EXERCISE INPUT: Begin
-- ==== Sys2Proof/Safety.lean ====
section
/-! DEFINITION. The terms in which claims are stated: alias classes, the invariant of every state a run can be in, what
an instruction's fetches cost, what a store leaves in memory, and how an instruction completes. -/

namespace Sys2Proof.Machine

/-- The lowest address of the alias class of `a` (R111). -/
def aliasKey (a : Word) : Nat :=
  let n := a.toNat
  if 0x2000 ≤ n ∧ n < 0x3000 then n - n / 0x400 % 2 * 0x400
  else if 0x3000 ≤ n ∧ n < 0x4000 then 0x3000 + n % 0x400
  else n

/-- The mirror invariant: the addresses of one alias class read the same byte (R112). -/
def State.Mirrored (s : State) : Prop := ∀ a b : Word, aliasKey a = aliasKey b → s.readByte a = s.readByte b

/-- The invariant of the machine: memory is in canonical form and mirrored (R112), IM is not 3 (R54), and the budget is
a positive integer (R17). -/
structure State.Inv (s : State) : Prop where
  wf : Memory.wf s.mem
  mirrored : s.Mirrored
  im_ne : s.im ≠ 3
  budget : 0 < s.params.tstatesPerTick

/-- The index register of an instruction's own index prefix, for the instructions an index prefix changes (R157,
R167). -/
def ownIndex : Instr → Option IndexReg
  | .ldRIndXY i _ _ | .ldIndXYR i _ _ | .ldIndXYN i _ _ | .ldRHalf i _ _ | .ldHalfR i _ _ | .ldHalfN i _ _
  | .ldXYNN i _ | .ldXYMem i _ | .ldMemXY i _ | .ldSPXY i | .pushXY i | .popXY i | .exSPXY i | .addIndXY i _
  | .addHalf i _ | .adcIndXY i _ | .adcHalf i _ | .subIndXY i _ | .subHalf i _ | .sbcIndXY i _ | .sbcHalf i _
  | .andIndXY i _ | .andHalf i _ | .xorIndXY i _ | .xorHalf i _ | .orIndXY i _ | .orHalf i _ | .cpIndXY i _
  | .cpHalf i _ | .incIndXY i _ | .incHalf i _ | .decIndXY i _ | .decHalf i _ | .addXYPair i _ | .incXY i
  | .decXY i | .rlcIndXY i _ | .rlcIndXYR i _ _ | .rrcIndXY i _ | .rrcIndXYR i _ _ | .rlIndXY i _
  | .rlIndXYR i _ _ | .rrIndXY i _ | .rrIndXYR i _ _ | .slaIndXY i _ | .slaIndXYR i _ _ | .sraIndXY i _
  | .sraIndXYR i _ _ | .sllIndXY i _ | .sllIndXYR i _ _ | .srlIndXY i _ | .srlIndXYR i _ _ | .bitIndXY i _ _
  | .bitIndXYDup i _ _ _ | .setIndXY i _ _ | .setIndXYR i _ _ _ | .resIndXY i _ _ | .resIndXYR i _ _ _
  | .jpXY i => some i
  | _ => none

/-- Whether an earlier sub-step of the dispatch step took the instruction's own prefix `own` (R154). -/
def State.hasTaken (s : State) (own : Option IndexReg) : Bool := own.isSome && s.pfx == own

/-- The address after an instruction of `len` bytes, its own index prefix counted; PC is past the prefix if it was
taken (R46, R153). -/
def State.after (s : State) (own : Option IndexReg) (len : Word) : Word :=
  if s.hasTaken own then s.pc + (len - 1) else s.pc + len

/-- What an instruction of `m1` opcode fetches and `cost` T-states, its own index prefix counted, leaves in R, in the
cycle counter and in `prefix`. A prefix that was taken has added its 1 and 4 already (R49, R153, R160, R720). -/
structure Costs (own : Option IndexReg) (s t : State) (m1 : Byte) (cost : Count) : Prop where
  r : t.r = if s.hasTaken own then s.r + (m1 - 1) else s.r + m1
  tstates : t.tstates = if s.hasTaken own then s.tstates + (cost - 4) else s.tstates + cost
  pfx : t.pfx = none

/-- `exec i` answers a next state that satisfies `post`, with PC after the instruction's `len` bytes and the given
costs. -/
def Completes (i : Instr) (s : State) (len : Word) (m1 : Byte) (cost : Count) (post : State → Prop) : Prop :=
  ∃ t, exec i s = .next t ∧ t.pc = s.after (ownIndex i) len ∧ Costs (ownIndex i) s t m1 cost ∧ post t

/-- `exec i` answers a next state that satisfies `post`, with PC at `target` and the given costs. -/
def GoesTo (i : Instr) (s : State) (target : Word) (m1 : Byte) (cost : Count) (post : State → Prop) : Prop :=
  ∃ t, exec i s = .next t ∧ t.pc = target ∧ Costs (ownIndex i) s t m1 cost ∧ post t

/-- `t` with the fields every instruction's fetches change put back to those of `s`. -/
def State.unfetched (s t : State) : State :=
  { t with pc := s.pc, r := s.r, tstates := s.tstates, pfx := s.pfx }

/-- `t` with F and the draw counter put back to those of `s`, beside the fields of the fetches. -/
def State.unflagged (s t : State) : State :=
  { s.unfetched t with main := { t.main with f := s.main.f }, draws := s.draws }

/-- The memory of `t` is that of `s` after `MemWrite(a, 1, v)`: every address of the alias class of `a` reads `v` if
its bank is writable, and every other address reads as before (R106, R107). -/
def Stored (s t : State) (a : Word) (v : Byte) : Prop :=
  ∀ b : Word, t.readByte b = if s.writable a ∧ aliasKey b = aliasKey a then v else s.readByte b

/-- What address `b` reads after the byte stores `ps`, made in their order from `s`: the value of the last of them whose
address is an alias of `b` and whose bank is writable, and else what it read before (R106, R107, R641). -/
def State.byteAfter (s : State) (ps : List (Word × Byte)) (b : Word) : Byte :=
  match ps.reverse.find? fun p => decide (aliasKey p.1 = aliasKey b) && s.writable p.1 with
  | some p => p.2
  | none => s.readByte b

/-- The memory of `t` is that of `s` after `MemWrite(a, 2, v)`: the low byte goes to `a` and the high byte to `a + 1`,
each under the attribute of its own bank (R109). -/
def StoredWord (s t : State) (a v : Word) : Prop :=
  ∀ b : Word, t.readByte b =
    if s.writable (a + 1) ∧ aliasKey b = aliasKey (a + 1) then hiByte v
    else if s.writable a ∧ aliasKey b = aliasKey a then loByte v
    else s.readByte b

end Sys2Proof.Machine
end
EXERCISE INPUT: End
= TO DO =
Repeat, character for character, the lines of the material above from the line with "i | .addIndXY i _" through the line with "r : t.r = if".

= PROBLEM SOLUTION =
  | .ldXYNN i _ | .ldXYMem i _ | .ldMemXY i _ | .ldSPXY i | .pushXY i | .popXY i | .exSPXY i | .addIndXY i _
  | .addHalf i _ | .adcIndXY i _ | .adcHalf i _ | .subIndXY i _ | .subHalf i _ | .sbcIndXY i _ | .sbcHalf i _
  | .andIndXY i _ | .andHalf i _ | .xorIndXY i _ | .xorHalf i _ | .orIndXY i _ | .orHalf i _ | .cpIndXY i _
  | .cpHalf i _ | .incIndXY i _ | .incHalf i _ | .decIndXY i _ | .decHalf i _ | .addXYPair i _ | .incXY i
  | .decXY i | .rlcIndXY i _ | .rlcIndXYR i _ _ | .rrcIndXY i _ | .rrcIndXYR i _ _ | .rlIndXY i _
  | .rlIndXYR i _ _ | .rrIndXY i _ | .rrIndXYR i _ _ | .slaIndXY i _ | .slaIndXYR i _ _ | .sraIndXY i _
  | .sraIndXYR i _ _ | .sllIndXY i _ | .sllIndXYR i _ _ | .srlIndXY i _ | .srlIndXYR i _ _ | .bitIndXY i _ _
  | .bitIndXYDup i _ _ _ | .setIndXY i _ _ | .setIndXYR i _ _ _ | .resIndXY i _ _ | .resIndXYR i _ _ _
  | .jpXY i => some i
  | _ => none

/-- Whether an earlier sub-step of the dispatch step took the instruction's own prefix `own` (R154). -/
def State.hasTaken (s : State) (own : Option IndexReg) : Bool := own.isSome && s.pfx == own

/-- The address after an instruction of `len` bytes, its own index prefix counted; PC is past the prefix if it was
taken (R46, R153). -/
def State.after (s : State) (own : Option IndexReg) (len : Word) : Word :=
  if s.hasTaken own then s.pc + (len - 1) else s.pc + len

/-- What an instruction of `m1` opcode fetches and `cost` T-states, its own index prefix counted, leaves in R, in the
cycle counter and in `prefix`. A prefix that was taken has added its 1 and 4 already (R49, R153, R160, R720). -/
structure Costs (own : Option IndexReg) (s t : State) (m1 : Byte) (cost : Count) : Prop where
  r : t.r = if s.hasTaken own then s.r + (m1 - 1) else s.r + m1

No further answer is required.